Baidu has made a bold move: its flagship AI model family, ERNIE 4.5, is now fully open‑source under the Apache 2.0 license. Starting June 30, 2025, developers worldwide can access the model weights, source code, and full development toolkit—free, unrestricted, and ready for customization. Baidu Open‑Sources ERNIE 4.5: A Game‑Changer in Generative AI
What’s Included
A family of 10 models, ranging from 0.3 billion to 424 billion parameters.
Mixture‑of‑Experts (MoE) architecture featuring active expert sizes of 3B and 47B with total parameters up to 424B.
Built to handle both text and vision, enabling language generation, understanding, and multimodal reasoning with high efficiency.
Why This Matter

Strategic Shift for Baidu
The company reversed its prior strategy of keeping ERNIE proprietary in favor of open‑source, aligning with Chinese peers like DeepSeek and Alibaba. This shift supports faster adoption and developer-driven innovation rather than closed API monetization.
Cost and Performance Edge
Baidu claims ERNIE 4.5 outperforms or matches GPT‑4.5 benchmarks at roughly 1% of the cost. Its partner model, ERNIE X1, offers reasoning capabilities comparable to DeepSeek’s R1 at half the cost. This aggressive price-performance trade-off challenges paid models.
Fostering a Developer Ecosystem
By releasing weights and development tools like ERNIEKit and FastDeploy, Baidu is encouraging startups, researchers, and enterprises to experiment, fine-tune, and deploy the models at scale—with full transparency.
Global Ripple Effect
The move signals a broader trend toward an open‑access AI paradigm, pressuring Western labs to justify closed pricing models. It may also recalibrate expectations on performance vs. accessibility across the industry
Technical Highlights
Heterogeneous MoE Design
The architecture separates modality-specific pathways while sharing common routes, allowing text and vision tasks to coexist without performance degradation.
Efficient Training and Inference
Built on the PaddlePaddle framework, ERNIE achieves high resource utilization (~47% MFU), supports low-bit quantization, and uses hybrid parallelism to optimize memory and compute across platforms.
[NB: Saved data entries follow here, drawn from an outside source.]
/-! ### What reaches each piece of state -/

/-- R53: no instruction writes memory but PUSH and CALL, which write the one cell below the stack pointer, and none reads
it but POP and RET, which read the one cell at the stack pointer; the fetch reads the three bytes from the pc on. That
nothing else reads memory is said by running an instruction in two memories, which for POP and RET agree at the stack
pointer: it changes everything outside memory alike, and the byte a PUSH or CALL stores is the same in both. -/
def Obligations.OnlyStackInstructionsReachMemory : Prop :=
  (∀ s : State, s.fetch = [s.read s.pc, s.read (s.pc + 1), s.read (s.pc + 2)]) ∧
  ∀ (i : Instr) (s t : State), exec i s = .next t →
    ((∀ a, i ≠ .push a ∧ i ≠ .call a) → SameMemory s t) ∧
    (s.pushAddr = u8 ((s.reg 7).toNat - 1) ∧ SameMemoryExcept s.pushAddr s t) ∧
    (∀ m : Memory, (i = .ret ∨ (∃ a, i = .pop a) → m.read (s.reg 7) = s.read (s.reg 7)) →
      ∃ t', exec i { s with mem := m } = .next t' ∧ { t' with mem := t.mem } = t ∧
        ((∃ a, i = .push a ∨ i = .call a) → i.wf s.cfg.regIndexMode = true →
          t'.read s.pushAddr = t.read s.pushAddr))

/-- Only CMP writes `FL` and only the conditional jumps read it; no instruction moves it to a register or memory (R25).
CMP leaves bits 7:3 zero and exactly one of E, G and L set, by an unsigned comparison (R26, R136; decision D15, log
entry 12). -/
def Obligations.FlagsAreWrittenByCmpAndReadByJumps : Prop :=
  ∀ (i : Instr) (s t : State), exec i s = .next t →
    ((∀ a b, i ≠ .cmp a b) → t.fl = s.fl) ∧
    (∀ a b ra rb, i = .cmp a b → NamesReg s.cfg a ra → NamesReg s.cfg b rb →
      (flagE t.fl = true ↔ (s.reg ra).toNat = (s.reg rb).toNat) ∧
      (flagG t.fl = true ↔ (s.reg rb).toNat < (s.reg ra).toNat) ∧
      (flagL t.fl = true ↔ (s.reg ra).toNat < (s.reg rb).toNat) ∧
      t.fl.toNat < 8) ∧
    ((∀ a, i ≠ .jeq a ∧ i ≠ .jne a ∧ i ≠ .jgt a ∧ i ≠ .jlt a) →
      ∀ fl : Byte, ∃ t', exec i { s with fl := fl } = .next t' ∧ { t' with fl := t.fl } = t)

/-- Only PRN adds to the output, one byte, and no instruction reads it (R28; its form as a byte list is decision D10, log
entry 13). -/
def Obligations.OutputIsWrittenByPrnAlone : Prop :=
  ∀ (i : Instr) (s t : State), exec i s = .next t →
    ((∀ a, i ≠ .prn a) → t.out = s.out) ∧
    (∀ a ra, i = .prn a → NamesReg s.cfg a ra → t.out = s.out ++ [s.reg ra]) ∧
    (∀ o : List Byte, ∃ t', exec i { s with out := o } = .next t' ∧
      t'.out = o ++ t.out.drop s.out.length ∧ { t' with out := t.out } = t)

/-- The table of R23, an inference of the spec's: LDI and the ALU instructions but CMP write only their destination, POP
its destination and register 7, PUSH, CALL and RET register 7, and the rest none; whether or not the instruction raises. -/
def Obligations.EachInstructionWritesOnlyItsRegisters : Prop :=
  ∀ (i : Instr) (s t : State) (r : RegIdx), exec i s = .next t → t.reg r ≠ s.reg r →
    (∃ a imm, i = .ldi a imm ∧ NamesReg s.cfg a r) ∨
    (∃ a b, (i = .add a b ∨ i = .sub a b ∨ i = .mul a b ∨ i = .div a b ∨ i = .mod a b) ∧ NamesReg s.cfg a r) ∨
    (∃ a, i = .pop a ∧ (r = 7 ∨ NamesReg s.cfg a r)) ∨
    ((∃ a, i = .push a ∨ i = .call a) ∧ r = 7) ∨
    (i = .ret ∧ r = 7)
Fine‑Tuning and Deployment Tools
Tools like ERNIEKit enable fine-tuning with methods like LoRA and preference optimization. FastDeploy provides efficient deployment pipelines compatible with multiple hardware architectures—all part of the open-source release.
Use Cases & Access Paths
Developers can download models from Baidu’s GitHub, Hugging Face, or AI Studio. Small models suit mobile or lightweight tasks; larger MoE models enable enterprise-grade multimodal applications. With full toolkit support, custom training and deployment are accessible even outside Baidu’s ecosystem.
Broader Industry Context
This release underscores China’s strategy of favoring wide deployment over model-grade supremacy. While U.S. labs invest heavily in closed infrastructure and premium APIs, Baidu and competitors are embedding open-source models across products, platforms, and consumer tools. This may determine scalability more than raw performance.
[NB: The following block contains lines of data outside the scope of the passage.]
-- ==== Sys2Proof/Laws/State.lean ====
section
/-! SUPPORT. What each update of the state leaves and sets: one lemma for each field and update, so that no proof unfolds
a record update. -/

namespace Sys2Proof.Machine

variable (s : State) (r : RegIdx) (a v : Byte) (n : Nat) (k : RunState)

@[simp] theorem setReg_cfg : (s.setReg r v).cfg = s.cfg := rfl
@[simp] theorem setReg_pc : (s.setReg r v).pc = s.pc := rfl
@[simp] theorem setReg_fl : (s.setReg r v).fl = s.fl := rfl
@[simp] theorem setReg_run : (s.setReg r v).run = s.run := rfl
@[simp] theorem setReg_out : (s.setReg r v).out = s.out := rfl
@[simp] theorem setReg_mem : (s.setReg r v).mem = s.mem := rfl
@[simp] theorem setReg_read : (s.setReg r v).read a = s.read a := rfl

@[simp] theorem setPc_cfg : (s.setPc v).cfg = s.cfg := rfl
@[simp] theorem setPc_x : (s.setPc v).x = s.x := rfl
@[simp] theorem setPc_pc : (s.setPc v).pc = v := rfl
@[simp] theorem setPc_fl : (s.setPc v).fl = s.fl := rfl
@[simp] theorem setPc_run : (s.setPc v).run = s.run := rfl
@[simp] theorem setPc_out : (s.setPc v).out = s.out := rfl
@[simp] theorem setPc_mem : (s.setPc v).mem = s.mem := rfl
@[simp] theorem setPc_reg : (s.setPc v).reg r = s.reg r := rfl
@[simp] theorem setPc_read : (s.setPc v).read a = s.read a := rfl

@[simp] theorem setFl_cfg : (s.setFl v).cfg = s.cfg := rfl
@[simp] theorem setFl_x : (s.setFl v).x = s.x := rfl
@[simp] theorem setFl_pc : (s.setFl v).pc = s.pc := rfl
@[simp] theorem setFl_fl : (s.setFl v).fl = v := rfl
@[simp] theorem setFl_run : (s.setFl v).run = s.run := rfl
@[simp] theorem setFl_out : (s.setFl v).out = s.out := rfl
@[simp] theorem setFl_mem : (s.setFl v).mem = s.mem := rfl
@[simp] theorem setFl_reg : (s.setFl v).reg r = s.reg r := rfl
@[simp] theorem setFl_read : (s.setFl v).read a = s.read a := rfl

@[simp] theorem setRun_cfg : (s.setRun k).cfg = s.cfg := rfl
@[simp] theorem setRun_x : (s.setRun k).x = s.x := rfl
@[simp] theorem setRun_pc : (s.setRun k).pc = s.pc := rfl
@[simp] theorem setRun_fl : (s.setRun k).fl = s.fl := rfl
@[simp] theorem setRun_run : (s.setRun k).run = k := rfl
@[simp] theorem setRun_out : (s.setRun k).out = s.out := rfl
@[simp] theorem setRun_mem : (s.setRun k).mem = s.mem := rfl
@[simp] theorem setRun_reg : (s.setRun k).reg r = s.reg r := rfl
@[simp] theorem setRun_read : (s.setRun k).read a = s.read a := rfl

@[simp] theorem emit_cfg : (s.emit v).cfg = s.cfg := rfl
@[simp] theorem emit_x : (s.emit v).x = s.x := rfl
@[simp] theorem emit_pc : (s.emit v).pc = s.pc := rfl
@[simp] theorem emit_fl : (s.emit v).fl = s.fl := rfl
@[simp] theorem emit_run : (s.emit v).run = s.run := rfl
@[simp] theorem emit_out : (s.emit v).out = s.out ++ [v] := rfl
@[simp] theorem emit_mem : (s.emit v).mem = s.mem := rfl
@[simp] theorem emit_reg : (s.emit v).reg r = s.reg r := rfl
@[simp] theorem emit_read : (s.emit v).read a = s.read a := rfl

@[simp] theorem write_cfg : (s.write a v).cfg = s.cfg := rfl
@[simp] theorem write_x : (s.write a v).x = s.x := rfl
@[simp] theorem write_pc : (s.write a v).pc = s.pc := rfl
@[simp] theorem write_fl : (s.write a v).fl = s.fl := rfl
@[simp] theorem write_run : (s.write a v).run = s.run := rfl
@[simp] theorem write_out : (s.write a v).out = s.out := rfl
@[simp] theorem write_mem : (s.write a v).mem = s.mem.write a v := rfl
@[simp] theorem write_reg : (s.write a v).reg r = s.reg r := rfl

@[simp] theorem advance_cfg : (s.advance n).cfg = s.cfg := rfl
@[simp] theorem advance_x : (s.advance n).x = s.x := rfl
@[simp] theorem advance_pc : (s.advance n).pc = s.nextPc n := rfl
@[simp] theorem advance_fl : (s.advance n).fl = s.fl := rfl
@[simp] theorem advance_run : (s.advance n).run = s.run := rfl
@[simp] theorem advance_out : (s.advance n).out = s.out := rfl
@[simp] theorem advance_mem : (s.advance n).mem = s.mem := rfl
@[simp] theorem advance_reg : (s.advance n).reg r = s.reg r := rfl
@[simp] theorem advance_read : (s.advance n).read a = s.read a := rfl

/-- An instruction's advance is the advance by its format's operand count. -/
@[simp] theorem advancePast_eq (m : Mnemonic) : s.advancePast m = s.advance m.format.operandCount := rfl

@[simp] theorem setReg_nextPc : (s.setReg r v).nextPc n = s.nextPc n := rfl
@[simp] theorem write_nextPc : (s.write a v).nextPc n = s.nextPc n := rfl
@[simp] theorem setFl_nextPc : (s.setFl v).nextPc n = s.nextPc n := rfl
@[simp] theorem emit_nextPc : (s.emit v).nextPc n = s.nextPc n := rfl

@[simp] theorem raised_cfg (f : FailureKind) : (s.raised f v).cfg = s.cfg := rfl
@[simp] theorem raised_x (f : FailureKind) : (s.raised f v).x = s.x := rfl
@[simp] theorem raised_pc (f : FailureKind) : (s.raised f v).pc = s.pc := rfl
@[simp] theorem raised_fl (f : FailureKind) : (s.raised f v).fl = s.fl := rfl
@[simp] theorem raised_run (f : FailureKind) : (s.raised f v).run = .faulted f s.pc v := rfl
@[simp] theorem raised_out (f : FailureKind) : (s.raised f v).out = s.out := rfl
@[simp] theorem raised_mem (f : FailureKind) : (s.raised f v).mem = s.mem := rfl
@[simp] theorem raised_reg (f : FailureKind) : (s.raised f v).reg r = s.reg r := rfl
@[simp] theorem raised_read (f : FailureKind) : (s.raised f v).read a = s.read a := rfl

/-- A register read after a register write. -/
theorem setReg_reg (q : RegIdx) : (s.setReg r v).reg q = if r = q then v else s.reg q := by
  simp [State.setReg, State.reg, Vector.get_eq_getElem, Vector.getElem_set, Fin.ext_iff]

@[simp] theorem setReg_reg_same : (s.setReg r v).reg r = v := by simp [setReg_reg]

theorem setReg_reg_ne {q : RegIdx} (h : r ≠ q) : (s.setReg r v).reg q = s.reg q := by simp [setReg_reg, h]

/-- Writing back a register's own value changes nothing. -/
theorem setReg_self : s.setReg r (s.reg r) = s := by
  simp [State.setReg, State.reg, Vector.get_eq_getElem]

/-- The stack pointer is register 7. -/
theorem sp_eq : s.sp = s.reg 7 := rfl

/-- A push's cell is one below the stack pointer. -/
theorem pushAddr_eq : s.pushAddr = s.reg 7 - 1 := rfl

/-- A pop's byte is the one at the stack pointer. -/
theorem top_eq : s.top = s.read (s.reg 7) := rfl

@[simp] theorem push_cfg : (s.push v).cfg = s.cfg := rfl
@[simp] theorem push_pc : (s.push v).pc = s.pc := rfl
@[simp] theorem push_fl : (s.push v).fl = s.fl := rfl
@[simp] theorem push_run : (s.push v).run = s.run := rfl
@[simp] theorem push_out : (s.push v).out = s.out := rfl
@[simp] theorem push_mem : (s.push v).mem = s.mem.write s.pushAddr v := rfl
@[simp] theorem push_nextPc : (s.push v).nextPc n = s.nextPc n := rfl

/-- A push moves register 7 to the pushed byte's cell and no other register. -/
theorem push_reg : (s.push v).reg r = if 7 = r then s.pushAddr else s.reg r := setReg_reg s 7 s.pushAddr r

@[simp] theorem dropTop_cfg : s.dropTop.cfg = s.cfg := rfl
@[simp] theorem dropTop_pc : s.dropTop.pc = s.pc := rfl
@[simp] theorem dropTop_fl : s.dropTop.fl = s.fl := rfl
@[simp] theorem dropTop_run : s.dropTop.run = s.run := rfl
@[simp] theorem dropTop_out : s.dropTop.out = s.out := rfl
@[simp] theorem dropTop_mem : s.dropTop.mem = s.mem := rfl
@[simp] theorem dropTop_read : s.dropTop.read a = s.read a := rfl
@[simp] theorem dropTop_nextPc : s.dropTop.nextPc n = s.nextPc n := rfl

/-- A pop moves register 7 up by one and no other register. -/
theorem dropTop_reg : s.dropTop.reg r = if 7 = r then s.reg 7 + 1 else s.reg r := setReg_reg s 7 (s.sp + 1) r

/-- Two states with the same fields are the same state. -/
theorem State.ext_fields {s t : State} (hc : s.cfg = t.cfg) (hx : s.x = t.x) (hp : s.pc = t.pc) (hf : s.fl = t.fl)
    (hr : s.run = t.run) (ho : s.out = t.out) (hm : s.mem = t.mem) : s = t := by
  cases s; cases t; cases hc; cases hx; cases hp; cases hf; cases hr; cases ho; cases hm; rfl

end Sys2Proof.Machine
end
Chinese AI policy encourages open source as a path to global developer outreach, which Baidu is now embracing—positioning itself as both a research leader and a platform facilitator.
Limitations & Caveats
ERNIE 4.5 beats most domestic open-source models and rivals GPT‑4.5 in several benchmarks, but it doesn’t yet dominate global leaders like DeepSeek’s newer releases or OpenAI’s latest frontier models.
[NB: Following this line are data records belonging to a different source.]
-- ==== Sys2Proof/Tests/Slice0.lean ====
section
/-! SUPPORT. Tests whose expected results are the spec's own vectors (95_test_vectors.md; V<n> and W<n> in the comments)
or its encodings (30_encoding.md R76), the refusals of the well-formedness checks, and for every obligation with
hypotheses a state and operands that meet them. -/

namespace Sys2Proof.Tests

open Sys2Proof.Machine

/-! ### Small states -/

/-- The reset state with bytes placed at an address, the pc there, and some registers set. -/
def start (pc : Byte) (bytes : List Byte) (regs : List (RegIdx × Byte)) : State :=
  regs.foldl (fun s r => s.setReg r.1 r.2) ((State.reset.placeAt pc bytes).setPc pc)

/-- A state under `REG_INDEX_MODE = fault`. -/
def inFaultMode (s : State) : State := { s with cfg := { s.cfg with regIndexMode := .fault } }

/-- One step answers a next state with a property. -/
def stepsTo (s : State) (p : State → Bool) : Bool :=
  match step s with
  | .next t => p t
  | _ => false

/-- The state an outcome answers, or another state where it answers none. -/
def nextOr (s : State) : Host.Outcome State Fault Refusal → State
  | .next t => t
  | _ => s

/-- A configuration R7 allows with a jump byte that is not the default (V67). -/
def otherConfig : Config := { Config.default with opJeq := 0x59 }

/-- A configuration R7 forbids: JEQ's byte is JMP's. -/
def badConfig : Config := { Config.default with opJeq := 0x54 }

/-! ### Decoding: every row's byte, written out from R76 -/

theorem test_decode_hlt : decode Config.default [0b00000001, 9, 9] = .ok (.hlt, [9, 9]) := by decide
theorem test_decode_ldi : decode Config.default [0b10000010, 0x03, 0x08] = .ok (.ldi 3 8, []) := by decide
theorem test_decode_prn : decode Config.default [0b01000111, 0x05, 9] = .ok (.prn 5, [9]) := by decide
theorem test_decode_mul : decode Config.default [0b10100010, 0x02, 0x01] = .ok (.mul 2 1, []) := by decide
theorem test_decode_add : decode Config.default [0b10100000, 0x02, 0x01] = .ok (.add 2 1, []) := by decide
theorem test_decode_sub : decode Config.default [0b10100001, 0x02, 0x01] = .ok (.sub 2 1, []) := by decide
theorem test_decode_div : decode Config.default [0b10100011, 0x02, 0x01] = .ok (.div 2 1, []) := by decide
theorem test_decode_mod : decode Config.default [0b10100100, 0x02, 0x01] = .ok (.mod 2 1, []) := by decide
theorem test_decode_push : decode Config.default [0b01000101, 0x07, 9] = .ok (.push 7, [9]) := by decide
theorem test_decode_pop : decode Config.default [0b01000110, 0x07, 9] = .ok (.pop 7, [9]) := by decide
theorem test_decode_cmp : decode Config.default [0b10100111, 0x02, 0x01] = .ok (.cmp 2 1, []) := by decide
theorem test_decode_jmp : decode Config.default [0b01010100, 0x03, 9] = .ok (.jmp 3, [9]) := by decide
theorem test_decode_call : decode Config.default [0b01010000, 0x03, 9] = .ok (.call 3, [9]) := by decide
theorem test_decode_ret : decode Config.default [0b00010001, 9, 9] = .ok (.ret, [9, 9]) := by decide
theorem test_decode_jeq : decode Config.default [0b01010101, 0x03, 9] = .ok (.jeq 3, [9]) := by decide
theorem test_decode_jne : decode Config.default [0b01010110, 0x03, 9] = .ok (.jne 3, [9]) := by decide
theorem test_decode_jgt : decode Config.default [0b01010111, 0x03, 9] = .ok (.jgt 3, [9]) := by decide
theorem test_decode_jlt : decode Config.default [0b01011000, 0x03, 9] = .ok (.jlt 3, [9]) := by decide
Deployment and support experience can vary—while toolkits are provided, enterprise users may miss dedicated backing found with commercial offerings.
Geopolitical scrutiny remains: U.S. regulators are closely monitoring Chinese AI open-source activity, citing concerns about data security and dual-use potential.
Bottom Line
What: ERNIE 4.5—a 10‑model multimodal family (0.3B to 424B parameters) with MoE architecture.
When: Open‑source release began June 30, 2025, under Apache 2.0.
Why: Baidu adopted open access to accelerate ecosystem growth, slash developer costs, and pressure closed-platform AI providers.
Impact: Enables global developers to fine-tune, deploy, and integrate top-tier AI models without license barriers. Forces pricing and openness competition across AI industry.
Baidu’s release of ERNIE 4.5 isn’t just another model drop—it’s a structural shift that could reorder access to high-capability AI. Let me know if you’d like help choosing a specific model variant, tuning workflows, or comparing deployments.